When asked why he decided to change course and look for the dog, Capt. DeMetropolis told the Shipworker, “It’s a living thing, and my conscience wouldn’t let me leave.” The paper concluded, “Sam is still with the WRANGELL and has become as much a part of the ship as its rudder. It is impossible, of course, to know what he is thinking, but if we are permitted to hazard a guess, he very likely keeps saying to himself, ‘what a great bunch of guys I latched on to.'”
Sam did not just get a mention in the Brooklyn Navy Yard’s paper, but made several visits to the Yard himself. Capt. DeMetropolis was transferred to the Yard in July 1954, but Sam stayed aboard the Wrangell, in the care of at least one successive captain. Sam retired from sea service some time in 1955, and was “being kept by a former officer of the vessel,” the Shipworker noted. But he was in attendance at a ceremony held at the Yard in January 1956, when Capt. DeMetropolis presented his successor aboard the Wrangell, Capt. R.L. Fulton, with a Battle Efficiency Plaque for the ship. The paper noted that Sam also received a commendation at the ceremony that read, “To Sam … who had a great deal to do with the morale of the crew in helping win the Navy pennant.”
As an interesting side note, the Wrangell was involved in a rescue at the Brooklyn Navy Yard in March 1955. While the ship was in the Yard for repairs, a sailor fell into the East River while cleaning the side. As the sailor was unable to swim to shore or retrieve a life ring due to the shock of the icy water, Navy Yard rigger Joseph George dove into the river and supported the struggling sailor until the pair were fished out by a launch. For his courageous actions, George was awarded the Meritorious Civilian Service Award, the Navy’s second-highest civilian honor. It’s unknown if Sam played any role in the rescue.

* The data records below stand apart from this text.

/-- The frame of stream `t` from port `p`: its MAC header and its packet (R319, R320). -/
def streamFrame (s : State) (t p seq ident k wc epoch : Nat) (l : Int) (payload : List Byte) : List Byte :=
  let fmt := pget s P.STR_TX_FMT t
  let mac := toBytes 4 (pget s P.STR_TX_DMAC_LO t) ++ toBytes 2 (pget s P.STR_TX_DMAC_HI t) ++ toBytes 6 (stationMac s p)
  let tag := if pon s P.STR_TX_UNTAGGED t then []
    else toBytesBE 2 0x8100 ++ toBytesBE 2 (pget s P.STR_TX_PCP t * 2 ^ 13 + pget s P.STR_TX_VID t)
  if fmt = fmAes then putL4Sum (putIpSum (mac ++ tag ++ toBytesBE 2 0x0800 ++ aesPacket s t p seq ident k payload))
  else mac ++ tag ++ toBytesBE 2 0x22F0
    ++ (if fmt = fmNative then nativeHeader s t seq k wc epoch l else aafHeader s t seq l) ++ payload

/-- Hand a packet of stream `t` to one port: where the link is down it is discarded (R284). -/
def sendStreamFrame (s : State) (t p : Nat) (b : Bool) (l : Int) (f : List Byte) : State :=
  if !netLink s p then strTxDrop s t
  else enqueueOrDrop s p (pget s P.STR_TX_QUEUE t) ⟨f, some l, .stream t b, false, none⟩

/-- Send the packet of stream `t` whose samples are complete; a native stream of 16-bit samples has no WIDTH code, so
the code it carries is a free value (log entry 22). -/
def sendStreamPacket (s : State) (t k epoch : Nat) : State :=
  let x := strTxAt s t
  let w := pget s P.STR_TX_WIDTH t
  let payload := (x.acc.map (fun frame => (frame.map (sampleOut w)).flatten)).flatten
  let l := launchTime s t k
  let fw := takeFree s 2
  let code := if w = 2 then (0, s) else if w = 1 then (1, s) else (fw.1.toNat, fw.2)
  let s := if pget s P.STR_TX_FMT t = fmNative then code.2 else s
  let m := if pget s P.STR_TX_FMT t = fmAes then 65536 else 256
  let s := setStrTx s t { x with seq := (x.seq + 1) % m, ident := (x.ident + 1) % 65536, next := some (k + txSpp s t), acc := [] }
  let pa := pget s P.STR_TX_PORT_A t
  let pb := pget s P.STR_TX_PORT_B t
  let s := sendStreamFrame s t pa false l (streamFrame s t pa x.seq x.ident k code.1 epoch l payload)
  if pon s P.STR_TX_DUAL t then
    sendStreamFrame s t pb true l (streamFrame s t pb x.seq x.ident k code.1 epoch l payload)
  else s

/-- The first packet start at or after index `k` (R319). -/
def packetStart (s : State) (t k : Nat) : Nat := (k + txSpp s t - 1) / txSpp s t * txSpp s t

/-- Transmit stream `t` reads sample `j` of block `b` (R319). -/
def streamReads (s : State) (t b epoch j : Nat) : State :=
  let k := b * blk s + j
  let x := strTxAt s t
  match x.next with
  | none => s
  | some n =>
    if k < n then s
    else
      let base := pget s P.STR_TX_CH_BASE t
      let frame := (List.range (txChannels s t)).map (fun i => busSample s 8 (base + i) j)
      let s := forEach (List.range (txChannels s t)) s (fun s i => noteAccess s 8 (readBuf s) (base + i) j)
      let s := setStrTx s t { x with acc := x.acc ++ [frame] }
      if x.acc.length + 1 = txSpp s t then sendStreamPacket s t n epoch else s

/-- The packets of stream `t` after the boundary that made block `b` readable; where block indices jumped, the stream
starts again at the block. -/
def transmitStream (s : State) (b epoch t : Nat) : State :=
  let x := strTxAt s t
  let fits := match x.next with
    | none => false
    | some n => n + x.acc.length == b * blk s || (x.acc.isEmpty && decide (b * blk s ≤ n) && decide (n < b * blk s + 2 * txSpp s t))
  let s := if fits then s else setStrTx s t { x with next := some (packetStart s t (b * blk s)), acc := [] }
  let s := pput s P.STR_TX_RUNNING t 1
  forEach (List.range (blk s)) s (fun s j => streamReads s t b epoch j)

/-- Every transmit stream after a boundary; `b` is the block that playout reads and `epoch` its configuration epoch. While the
pipeline is stopped no packet is built (R57). -/
def transmitStreams (s : State) (b epoch : Nat) : State :=
  forEach (enabledEntries s P.STR_TX_EN) s (fun s t =>
    if strRuns s && running s then transmitStream s b epoch t
    else pput (setStrTx s t { strTxAt s t with next := none, acc := [] }) P.STR_TX_RUNNING t 0)

/-! ## Settings (R305, R306) -/

/-- The frame a stream's packet takes with FCS and a tag: `n` samples. -/
def packetBytes (fmt n ch width : Nat) (tagged : Bool) : Nat :=
  14 + 4 * b2n tagged + (if fmt = fmAes then 40 else if fmt = fmNative then 52 else 24) + n * ch * sampleBytes width + 4

/-- Two receive streams share a match key on one port (R306, R307). -/
def sameKey (s : State) (r q : Nat) : Bool :=
  let ports (r : Nat) : List Nat :=
    pget s P.STR_RX_PORT_A r :: (if pon s P.STR_RX_B_EN r then [pget s P.STR_RX_PORT_B r] else [])
  let aes := pget s P.STR_RX_FMT r == fmAes
  (ports r).any (fun p => (ports q).contains p) && pget s P.STR_RX_VID r == pget s P.STR_RX_VID q &&
    pget s P.STR_RX_FMT r == pget s P.STR_RX_FMT q && pget s P.STR_RX_KEY0 r == pget s P.STR_RX_KEY0 q &&
    (if aes then
      bitsOf (pget s P.STR_RX_KEY1 r) 0 16 == bitsOf (pget s P.STR_RX_KEY1 q) 0 16 &&
        !(pon s P.STR_RX_SSRC_CHK r && pon s P.STR_RX_SSRC_CHK q && pget s P.STR_RX_SSRC r != pget s P.STR_RX_SSRC q)
    else pget s P.STR_RX_KEY1 r == pget s P.STR_RX_KEY1 q)

/-- An enabled receive stream satisfies R306. -/
def rxStreamOk (s : State) (r : Nat) : Bool :=
  let fmt := pget s P.STR_RX_FMT r
  let w := pget s P.STR_RX_WIDTH r
  let n := pget s P.STR_RX_NCH r
  let cpf := pget s P.STR_RX_CPF r
  let base := pget s P.STR_RX_CH_BASE r
  let fits (p : Nat) : Bool := decide (packetBytes fmt (rxSpp s r) (cpf + 1) w true ≤ maxFrame s p)
  fmt != 3 && w != 3 && (List.range (n + 1)).all (fun i => decide (base + i < channels s) && owns s clStream r (base + i)) &&
    decide (pget s P.STR_RX_FIRST r + n + 1 ≤ cpf + 1) &&
    (enabledEntries s P.STR_RX_EN).all (fun q => q == r || !sameKey s r q) &&
    (!pon s P.STR_RX_B_EN r || (pget s P.STR_RX_PORT_A r != pget s P.STR_RX_PORT_B r && fits (pget s P.STR_RX_PORT_B r))) &&
    fits (pget s P.STR_RX_PORT_A r) &&
    (fmt != fmAes || (decide (w ≤ 1) && (aesPacketTimes s).any (fun k => decide (k * (cpf + 1) * sampleBytes w ≤ 1440))))

/-- An enabled transmit stream satisfies R306 and R310. -/
def txStreamOk (s : State) (t : Nat) : Bool :=
  let fmt := pget s P.STR_TX_FMT t
  let w := pget s P.STR_TX_WIDTH t
  let spp := txSpp s t
  let bytes := packetBytes fmt spp (txChannels s t) w (!pon s P.STR_TX_UNTAGGED t)
  let fits (p : Nat) : Bool := decide (bytes ≤ maxFrame s p)
  fmt != 3 && w != 3 && decide (spp ≤ 192) && fits (pget s P.STR_TX_PORT_A t) &&
    (!pon s P.STR_TX_DUAL t || (pget s P.STR_TX_PORT_A t != pget s P.STR_TX_PORT_B t && fits (pget s P.STR_TX_PORT_B t))) &&
    (fmt != fmAes || (decide (w ≤ 1) && (aesPacketTimes s).contains spp && decide (spp * txChannels s t * sampleBytes w ≤ 1440)))

/-- Every enabled stream satisfies R306. -/
def streamsOk (s : State) : Bool :=
  (enabledEntries s P.STR_RX_EN).all (rxStreamOk s) && (enabledEntries s P.STR_TX_EN).all (txStreamOk s) &&
    decide (packetRate s ≤ 24576000)

/-- What an applied write of receive stream `r`'s EN brings about (Table 08-6); `was` is EN before it. -/
def rxStreamChanged (s : State) (r : Nat) (was : Bool) : State :=
  let on := pon s P.STR_RX_EN r
  countRate (if on && !was then
      let s := strOff s r
      if strRuns s then pput s P.STR_RX_STATE r srWait else s
    else if was && !on then strOff s r
    else s)

/-- What an applied write of transmit stream `t`'s EN brings about at boundary `n` (R319). -/
def txStreamChanged (s : State) (t : Nat) (was : Bool) (n : Nat) : State :=
  let on := pon s P.STR_TX_EN t
  countRate (if on && !was then setStrTx s t ⟨0, 0, some (packetStart s t ((n - 1) * blk s)), []⟩
    else if was && !on then setStrTx (pput s P.STR_TX_RUNNING t 0) t (strTxReset t)
    else s)

/-- A write of STR_CTRL: EN = 0 takes every receive stream to OFF and nothing more is sent; EN = 1 lets them wait again (R317, Table 08-11). -/
def writeStrCtrl (s : State) (w : Word) : State :=
  let s := rwrite s Reg.STR_CTRL w
  if strRuns s then strRestart s else dropStreamFrames raise (stopBuilding (forEach (enabledEntries s P.STR_RX_EN) s strOff))

/-! ## STR_CLR (R325) -/

/-- The counters of one stream, numbered as STR_LAST, are cleared. -/
def clearStream (s : State) (n : Nat) : State :=
  if n < 512 then
    forEach [P.STR_RX_SKEW_HI, P.STR_RX_SKEW_MAX, P.STR_RX_USED_A, P.STR_RX_USED_B, P.STR_RX_DUP, P.STR_RX_LOST_A,
      P.STR_RX_LOST_B, P.STR_RX_OOO_A, P.STR_RX_OOO_B, P.STR_RX_LATE, P.STR_RX_EARLY, P.STR_RX_FORMAT,
      P.STR_RX_GAP_SAMPLES, P.STR_RX_MISSED_BEADS] s (fun s f => pput s f n 0)
  else
    forEach [P.STR_TX_SENT_A, P.STR_TX_SENT_B, P.STR_TX_LATE_DROP, P.STR_TX_FULL_DROP] s (fun s f => pput s f (n - 512) 0)

/-- The clears that wait are done at a boundary. -/
def clearStreams (s : State) : State :=
  let todo := s.strClears
  forEach todo { s with strClears := [] } (fun s c =>
    forEach (List.range (max c.1 c.2 + 1 - c.1)) s (fun s i => clearStream s (c.1 + i)))

/-- A write of STR_CLR: GO clears the range's counters at the next boundary. -/
def hostStrClr (w : Word) (s : State) : State :=
  let s := rwrite s Reg.STR_CLR w
  if fldGet F.STR_CLR_GO w = 1 then
    { s with strClears := s.strClears ++ [(rget s Reg.STR_CLR F.STR_CLR_FIRST, rget s Reg.STR_CLR F.STR_CLR_LAST)] }
  else s

/-- The access itself, through the bus matrix. -/
def execStrClr (w : Word) (s : State) : Out := onBar s Reg.STR_CLR (fun s => hostStrClr w s)

end Sys2Proof.Machine
end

Sam was not the last animal aboard the Wrangell, however. The former crew members I contacted also recalled the next skipper, Capt. Cooper Buck Bright, being a bit of an animal lover and a “character.” Jerry King remembered, “[Capt. Bright] let the men bring a donkey aboard in Greece, and then when time was up had the announce, ‘Get your asses off the gangplank and on this ship!’ so they could depart the Med.”
We don’t know Sam’s ultimate fate, but it sounds like he lived out the rest of his days with a sailor who loved and cared for him. Though we were really touched by the story of this loyal and beloved dog, “Sam” still didn’t seem to fit our new dog, but his nickname, “Salty,” certainly did. And then when we saw the picture of her in the Shipworker, unclear as it was, the resemblance was rather uncanny, and the name has stuck. She doesn’t take to the water like her namesake (and we have yet to take her out on a boat, let alone a Navy ship), but she’s every bit as loyal and loving. I’m sure she will have “a great deal to do with the morale” here at Turnstile Tours and help us to be happy and successful in the future.